Sullivan began his famous collaboration with W. S. Gilbert at the Gaiety Theatre in the 1860’s. The Gaiety subsisted on a mixture of extravaganza and burlesque, the theatre’s staging and spectacle being particularly lavish at Christmas when a new operatic novelty was produced—effectively a superior pantomime. On Boxing Day 1871 Gilbert and Sullivan produced Thespis or The Gods Grown Old, an “opera” which dealt flamboyantly with a troupe of strolling players required to assume the duties of the gods of Mount Olympus for a year. The famous comedian-singer, J.L. Toole, starred as Thespis, the leader of the troupe, with a railway song that was an enormous success. Nelly Farren, another popular member of the Gaiety Theatre, was the chirpy Mercury, while Sullivan’s brother Fred was the ageing Apollo. In common with all mock opera-bouffes, an interpolated ballet allowed the theatre’s professional dancers to show off their legs.

The speed with which the work had to be produced—Gilbert indicated that writing, rehearsal and production took no longer than five weeks—demanded that Sullivan should plunder his previous compositions to find sufficient music for the evening. How much was original we will never know.

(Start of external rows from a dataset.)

@[simp] theorem State.fail_params (c : ErrCode) (s : State) : (s.fail c).params = s.params := by simp only [State.fail, State.complete_params, State.recordError_params]
@[simp] theorem State.fail_cmd (c : ErrCode) (s : State) : (s.fail c).cmd = s.cmd := by simp only [State.fail, State.complete_cmd, State.recordError_cmd]
@[simp] theorem State.fail_pend (c : ErrCode) (s : State) : (s.fail c).pend = none := by simp only [State.fail, State.complete_pend]
@[simp] theorem State.fail_busy (c : ErrCode) (s : State) : (s.fail c).busy = false := by simp only [State.fail, State.complete_busy]
@[simp] theorem State.fail_done (c : ErrCode) (s : State) : (s.fail c).done = true := by simp only [State.fail, State.complete_done]
@[simp] theorem State.fail_err (c : ErrCode) (s : State) : (s.fail c).err = true := by simp only [State.fail, State.complete_err, State.recordError_err]
@[simp] theorem State.fail_inplace (c : ErrCode) (s : State) : (s.fail c).inplace = s.inplace := by simp only [State.fail, State.complete_inplace, State.recordError_inplace]
@[simp] theorem State.fail_phase (c : ErrCode) (s : State) : (s.fail c).phase = s.phase := by simp only [State.fail, State.complete_phase, State.recordError_phase]
@[simp] theorem State.fail_errCode (c : ErrCode) (s : State) : (s.fail c).errCode = if s.err then s.errCode else c := by simp only [State.fail, State.complete_errCode, State.recordError_errCode]
@[simp] theorem State.fail_ieDone (c : ErrCode) (s : State) : (s.fail c).ieDone = s.ieDone := by simp only [State.fail, State.complete_ieDone, State.recordError_ieDone]
@[simp] theorem State.fail_ieErr (c : ErrCode) (s : State) : (s.fail c).ieErr = s.ieErr := by simp only [State.fail, State.complete_ieErr, State.recordError_ieErr]
@[simp] theorem State.fail_msgLen (c : ErrCode) (s : State) : (s.fail c).msgLen = s.msgLen := by simp only [State.fail, State.complete_msgLen, State.recordError_msgLen]
@[simp] theorem State.fail_keyLen (c : ErrCode) (s : State) : (s.fail c).keyLen = s.keyLen := by simp only [State.fail, State.complete_keyLen, State.recordError_keyLen]
@[simp] theorem State.fail_blkOff (c : ErrCode) (s : State) : (s.fail c).blkOff = s.blkOff := by simp only [State.fail, State.complete_blkOff, State.recordError_blkOff]
@[simp] theorem State.fail_blkIdx (c : ErrCode) (s : State) : (s.fail c).blkIdx = s.blkIdx := by simp only [State.fail, State.complete_blkIdx, State.recordError_blkIdx]
@[simp] theorem State.fail_origLen (c : ErrCode) (s : State) : (s.fail c).origLen = s.origLen := by simp only [State.fail, State.complete_origLen, State.recordError_origLen]
@[simp] theorem State.fail_h (c : ErrCode) (s : State) : (s.fail c).h = s.h := by simp only [State.fail, State.complete_h, State.recordError_h]
@[simp] theorem State.fail_v (c : ErrCode) (s : State) : (s.fail c).v = s.v := by simp only [State.fail, State.complete_v, State.recordError_v]
@[simp] theorem State.fail_w (c : ErrCode) (s : State) : (s.fail c).w = s.w := by simp only [State.fail, State.complete_w, State.recordError_w]
@[simp] theorem State.fail_dg (c : ErrCode) (s : State) : (s.fail c).dg = s.dg := by simp only [State.fail, State.complete_dg, State.recordError_dg]
@[simp] theorem State.fail_keyMem (c : ErrCode) (s : State) : (s.fail c).keyMem = s.keyMem := by simp only [State.fail, State.complete_keyMem, State.recordError_keyMem]
@[simp] theorem State.fail_msgMem (c : ErrCode) (s : State) : (s.fail c).msgMem = s.msgMem := by simp only [State.fail, State.complete_msgMem, State.recordError_msgMem]
@[simp] theorem State.fail_resets (c : ErrCode) (s : State) : (s.fail c).resets = s.resets := by simp only [State.fail, State.complete_resets, State.recordError_resets]
@[simp] theorem State.fail_draws (c : ErrCode) (s : State) : (s.fail c).draws = s.draws := by simp only [State.fail, State.complete_draws, State.recordError_draws]
@[simp] theorem State.fail_script (c : ErrCode) (s : State) : (s.fail c).script = s.script := by simp only [State.fail, State.complete_script, State.recordError_script]
@[simp] theorem State.fail_schedule (c : ErrCode) (s : State) : (s.fail c).schedule = s.schedule := by simp only [State.fail, State.complete_schedule, State.recordError_schedule]
@[simp] theorem State.fail_reads (c : ErrCode) (s : State) : (s.fail c).reads = s.reads := by simp only [State.fail, State.complete_reads, State.recordError_reads]

@[simp] theorem State.advanceWith_params (r : BlockResult) (s : State) : (s.advanceWith r).params = s.params := rfl
@[simp] theorem State.advanceWith_cmd (r : BlockResult) (s : State) : (s.advanceWith r).cmd = s.cmd := rfl
@[simp] theorem State.advanceWith_pend (r : BlockResult) (s : State) : (s.advanceWith r).pend = s.pend := rfl
@[simp] theorem State.advanceWith_busy (r : BlockResult) (s : State) : (s.advanceWith r).busy = s.busy := rfl
@[simp] theorem State.advanceWith_done (r : BlockResult) (s : State) : (s.advanceWith r).done = s.done := rfl
@[simp] theorem State.advanceWith_err (r : BlockResult) (s : State) : (s.advanceWith r).err = s.err := rfl
@[simp] theorem State.advanceWith_inplace (r : BlockResult) (s : State) : (s.advanceWith r).inplace = s.inplace := rfl
@[simp] theorem State.advanceWith_phase (r : BlockResult) (s : State) : (s.advanceWith r).phase = s.phase := rfl
@[simp] theorem State.advanceWith_errCode (r : BlockResult) (s : State) : (s.advanceWith r).errCode = s.errCode := rfl
@[simp] theorem State.advanceWith_ieDone (r : BlockResult) (s : State) : (s.advanceWith r).ieDone = s.ieDone := rfl
@[simp] theorem State.advanceWith_ieErr (r : BlockResult) (s : State) : (s.advanceWith r).ieErr = s.ieErr := rfl
@[simp] theorem State.advanceWith_msgLen (r : BlockResult) (s : State) : (s.advanceWith r).msgLen = s.msgLen := rfl
@[simp] theorem State.advanceWith_keyLen (r : BlockResult) (s : State) : (s.advanceWith r).keyLen = s.keyLen := rfl
@[simp] theorem State.advanceWith_blkOff (r : BlockResult) (s : State) : (s.advanceWith r).blkOff = s.blkOff := rfl
@[simp] theorem State.advanceWith_blkIdx (r : BlockResult) (s : State) : (s.advanceWith r).blkIdx = s.blkIdx + 1 := rfl
@[simp] theorem State.advanceWith_origLen (r : BlockResult) (s : State) : (s.advanceWith r).origLen = s.origLen := rfl
@[simp] theorem State.advanceWith_h (r : BlockResult) (s : State) : (s.advanceWith r).h = r.h := rfl
@[simp] theorem State.advanceWith_v (r : BlockResult) (s : State) : (s.advanceWith r).v = r.v := rfl
@[simp] theorem State.advanceWith_w (r : BlockResult) (s : State) : (s.advanceWith r).w = r.w := rfl
@[simp] theorem State.advanceWith_dg (r : BlockResult) (s : State) : (s.advanceWith r).dg = s.dg := rfl
@[simp] theorem State.advanceWith_keyMem (r : BlockResult) (s : State) : (s.advanceWith r).keyMem = s.keyMem := rfl
@[simp] theorem State.advanceWith_msgMem (r : BlockResult) (s : State) : (s.advanceWith r).msgMem = s.msgMem := rfl
@[simp] theorem State.advanceWith_resets (r : BlockResult) (s : State) : (s.advanceWith r).resets = s.resets := rfl
@[simp] theorem State.advanceWith_draws (r : BlockResult) (s : State) : (s.advanceWith r).draws = s.draws := rfl
@[simp] theorem State.advanceWith_script (r : BlockResult) (s : State) : (s.advanceWith r).script = s.script := rfl
@[simp] theorem State.advanceWith_schedule (r : BlockResult) (s : State) : (s.advanceWith r).schedule = s.schedule := rfl
@[simp] theorem State.advanceWith_reads (r : BlockResult) (s : State) : (s.advanceWith r).reads = s.reads := rfl

@[simp] theorem State.finalizeWith_params (r : BlockResult) (n : Nat) (s : State) : (s.finalizeWith r n).params = s.params := rfl
@[simp] theorem State.finalizeWith_cmd (r : BlockResult) (n : Nat) (s : State) : (s.finalizeWith r n).cmd = s.cmd := rfl
@[simp] theorem State.finalizeWith_pend (r : BlockResult) (n : Nat) (s : State) : (s.finalizeWith r n).pend = s.pend := rfl
@[simp] theorem State.finalizeWith_busy (r : BlockResult) (n : Nat) (s : State) : (s.finalizeWith r n).busy = s.busy := rfl
@[simp] theorem State.finalizeWith_done (r : BlockResult) (n : Nat) (s : State) : (s.finalizeWith r n).done = s.done := rfl
@[simp] theorem State.finalizeWith_err (r : BlockResult) (n : Nat) (s : State) : (s.finalizeWith r n).err = s.err := rfl
@[simp] theorem State.finalizeWith_inplace (r : BlockResult) (n : Nat) (s : State) : (s.finalizeWith r n).inplace = s.inplace := rfl
@[simp] theorem State.finalizeWith_phase (r : BlockResult) (n : Nat) (s : State) : (s.finalizeWith r n).phase = .finalized := rfl
@[simp] theorem State.finalizeWith_errCode (r : BlockResult) (n : Nat) (s : State) : (s.finalizeWith r n).errCode = s.errCode := rfl
@[simp] theorem State.finalizeWith_ieDone (r : BlockResult) (n : Nat) (s : State) : (s.finalizeWith r n).ieDone = s.ieDone := rfl
@[simp] theorem State.finalizeWith_ieErr (r : BlockResult) (n : Nat) (s : State) : (s.finalizeWith r n).ieErr = s.ieErr := rfl
@[simp] theorem State.finalizeWith_msgLen (r : BlockResult) (n : Nat) (s : State) : (s.finalizeWith r n).msgLen = s.msgLen := rfl
@[simp] theorem State.finalizeWith_keyLen (r : BlockResult) (n : Nat) (s : State) : (s.finalizeWith r n).keyLen = s.keyLen := rfl
@[simp] theorem State.finalizeWith_blkOff (r : BlockResult) (n : Nat) (s : State) : (s.finalizeWith r n).blkOff = s.blkOff := rfl
@[simp] theorem State.finalizeWith_blkIdx (r : BlockResult) (n : Nat) (s : State) : (s.finalizeWith r n).blkIdx = BitVec.ofNat 32 n := rfl
@[simp] theorem State.finalizeWith_origLen (r : BlockResult) (n : Nat) (s : State) : (s.finalizeWith r n).origLen = s.origLen := rfl
@[simp] theorem State.finalizeWith_h (r : BlockResult) (n : Nat) (s : State) : (s.finalizeWith r n).h = r.h := rfl
@[simp] theorem State.finalizeWith_v (r : BlockResult) (n : Nat) (s : State) : (s.finalizeWith r n).v = r.v := rfl
@[simp] theorem State.finalizeWith_w (r : BlockResult) (n : Nat) (s : State) : (s.finalizeWith r n).w = r.w := rfl
@[simp] theorem State.finalizeWith_dg (r : BlockResult) (n : Nat) (s : State) : (s.finalizeWith r n).dg = r.h := rfl
@[simp] theorem State.finalizeWith_keyMem (r : BlockResult) (n : Nat) (s : State) : (s.finalizeWith r n).keyMem = s.keyMem := rfl
@[simp] theorem State.finalizeWith_msgMem (r : BlockResult) (n : Nat) (s : State) : (s.finalizeWith r n).msgMem = s.msgMem := rfl
@[simp] theorem State.finalizeWith_resets (r : BlockResult) (n : Nat) (s : State) : (s.finalizeWith r n).resets = s.resets := rfl
@[simp] theorem State.finalizeWith_draws (r : BlockResult) (n : Nat) (s : State) : (s.finalizeWith r n).draws = s.draws := rfl
@[simp] theorem State.finalizeWith_script (r : BlockResult) (n : Nat) (s : State) : (s.finalizeWith r n).script = s.script := rfl
@[simp] theorem State.finalizeWith_schedule (r : BlockResult) (n : Nat) (s : State) : (s.finalizeWith r n).schedule = s.schedule := rfl
@[simp] theorem State.finalizeWith_reads (r : BlockResult) (n : Nat) (s : State) : (s.finalizeWith r n).reads = s.reads := rfl

@[simp] theorem State.storePadding_params (len : Nat) (s : State) : (s.storePadding len).params = s.params := by simp only [State.storePadding, State.memWrite_params]
@[simp] theorem State.storePadding_cmd (len : Nat) (s : State) : (s.storePadding len).cmd = s.cmd := by simp only [State.storePadding, State.memWrite_cmd]
@[simp] theorem State.storePadding_pend (len : Nat) (s : State) : (s.storePadding len).pend = s.pend := by simp only [State.storePadding, State.memWrite_pend]
@[simp] theorem State.storePadding_busy (len : Nat) (s : State) : (s.storePadding len).busy = s.busy := by simp only [State.storePadding, State.memWrite_busy]
@[simp] theorem State.storePadding_done (len : Nat) (s : State) : (s.storePadding len).done = s.done := by simp only [State.storePadding, State.memWrite_done]
@[simp] theorem State.storePadding_err (len : Nat) (s : State) : (s.storePadding len).err = s.err := by simp only [State.storePadding, State.memWrite_err]
@[simp] theorem State.storePadding_inplace (len : Nat) (s : State) : (s.storePadding len).inplace = s.inplace := by simp only [State.storePadding, State.memWrite_inplace]
@[simp] theorem State.storePadding_phase (len : Nat) (s : State) : (s.storePadding len).phase = s.phase := by simp only [State.storePadding, State.memWrite_phase]
@[simp] theorem State.storePadding_errCode (len : Nat) (s : State) : (s.storePadding len).errCode = s.errCode := by simp only [State.storePadding, State.memWrite_errCode]
@[simp] theorem State.storePadding_ieDone (len : Nat) (s : State) : (s.storePadding len).ieDone = s.ieDone := by simp only [State.storePadding, State.memWrite_ieDone]
@[simp] theorem State.storePadding_ieErr (len : Nat) (s : State) : (s.storePadding len).ieErr = s.ieErr := by simp only [State.storePadding, State.memWrite_ieErr]
@[simp] theorem State.storePadding_msgLen (len : Nat) (s : State) : (s.storePadding len).msgLen = s.msgLen := by simp only [State.storePadding, State.memWrite_msgLen]
@[simp] theorem State.storePadding_keyLen (len : Nat) (s : State) : (s.storePadding len).keyLen = s.keyLen := by simp only [State.storePadding, State.memWrite_keyLen]
@[simp] theorem State.storePadding_blkOff (len : Nat) (s : State) : (s.storePadding len).blkOff = s.blkOff := by simp only [State.storePadding, State.memWrite_blkOff]
@[simp] theorem State.storePadding_blkIdx (len : Nat) (s : State) : (s.storePadding len).blkIdx = s.blkIdx := by simp only [State.storePadding, State.memWrite_blkIdx]
@[simp] theorem State.storePadding_origLen (len : Nat) (s : State) : (s.storePadding len).origLen = s.origLen := by simp only [State.storePadding, State.memWrite_origLen]
@[simp] theorem State.storePadding_h (len : Nat) (s : State) : (s.storePadding len).h = s.h := by simp only [State.storePadding, State.memWrite_h]
@[simp] theorem State.storePadding_v (len : Nat) (s : State) : (s.storePadding len).v = s.v := by simp only [State.storePadding, State.memWrite_v]
@[simp] theorem State.storePadding_w (len : Nat) (s : State) : (s.storePadding len).w = s.w := by simp only [State.storePadding, State.memWrite_w]
@[simp] theorem State.storePadding_dg (len : Nat) (s : State) : (s.storePadding len).dg = s.dg := by simp only [State.storePadding, State.memWrite_dg]
@[simp] theorem State.storePadding_keyMem (len : Nat) (s : State) : (s.storePadding len).keyMem = s.keyMem := by simp only [State.storePadding, State.memWrite_keyMem]
@[simp] theorem State.storePadding_resets (len : Nat) (s : State) : (s.storePadding len).resets = s.resets := by simp only [State.storePadding, State.memWrite_resets]
@[simp] theorem State.storePadding_draws (len : Nat) (s : State) : (s.storePadding len).draws = s.draws := by simp only [State.storePadding, State.memWrite_draws]
@[simp] theorem State.storePadding_script (len : Nat) (s : State) : (s.storePadding len).script = s.script := by simp only [State.storePadding, State.memWrite_script]
@[simp] theorem State.storePadding_schedule (len : Nat) (s : State) : (s.storePadding len).schedule = s.schedule := by simp only [State.storePadding, State.memWrite_schedule]
@[simp] theorem State.storePadding_reads (len : Nat) (s : State) : (s.storePadding len).reads = s.reads := by simp only [State.storePadding, State.memWrite_reads]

Despite playing longer than most of that year’s London pantomimes, Thespis was not a lasting success. Charitable critics complained that Gilbert’s text was too erudite for a Gaiety audience, while the costumes were “more than usually indecent”. In the following heyday of their ultra-respectable Savoy Theatre, both Gilbert and Sullivan conveniently forgot their earlier days in burlesque. One song from Thespis did find its way into print and a chorus was transplanted into The Pirates of Penzance. Otherwise even in Sullivan’s lifetime the music was known to have “disappeared”. He is believed to have claimed that the best part of it had been used up in other works. Consequently many attempted reconstructions have simply re-set Gilbert’s original words to Sullivan’s melodies from later operas, but true fragments of the original score have been sought in vain.

It was while assembling the papers referring to his second ballet Victoria and Merrie England that his secretary Wilfred Bendall included a manuscript whose heading read “Act 2. Ballet No. 1”. In the L’lle Enchantee collection he also included—in the hand of the same copyist as the part included in Victoria two pieces describing themselves as “Act 2. Ballet No. 3” and “Galop”. Of these only the “Galop” was known to belong to L’lle, but here it appears in a truncated score for a small pit orchestra rather than in the version for large forces used at Covent Garden. These three pieces, though they were now separated, were clearly identified by their page numbers as being Nos. 1, 3 and 5 of a ballet, but from the page numbers the length of Nos. 2 and 4 could be calculated.

The designation “Act 2” shows this ballet belonged to some kind of opera, for Sullivan divided his early ballets into “scenes”, while his incidental music for plays is well documented. Indeed the only opera—if we can call it that—to which this could belong is Thespis. Final confirmation of this piece of detective work comes in the only undoubted part of Thespis—the opening of the chorus “Climbing over rocky mountains” which forms part of the autograph score of The Pirates of Penzance, and that is in the hand of the same copyist. Examining drawings of the Thespis rehearsals revealed the presence of a harp, most unusual in an orchestra at the Gaiety, and also of a comic dragon scene. There is another dragon scene in Victoria which used the music from scene 4 of L’lle, while the use of harp and the length of the piece would fit perfectly with part of the second section of L’lle. The lost ballet from Thespis could at last be reconstructed, and now it receives its first recording.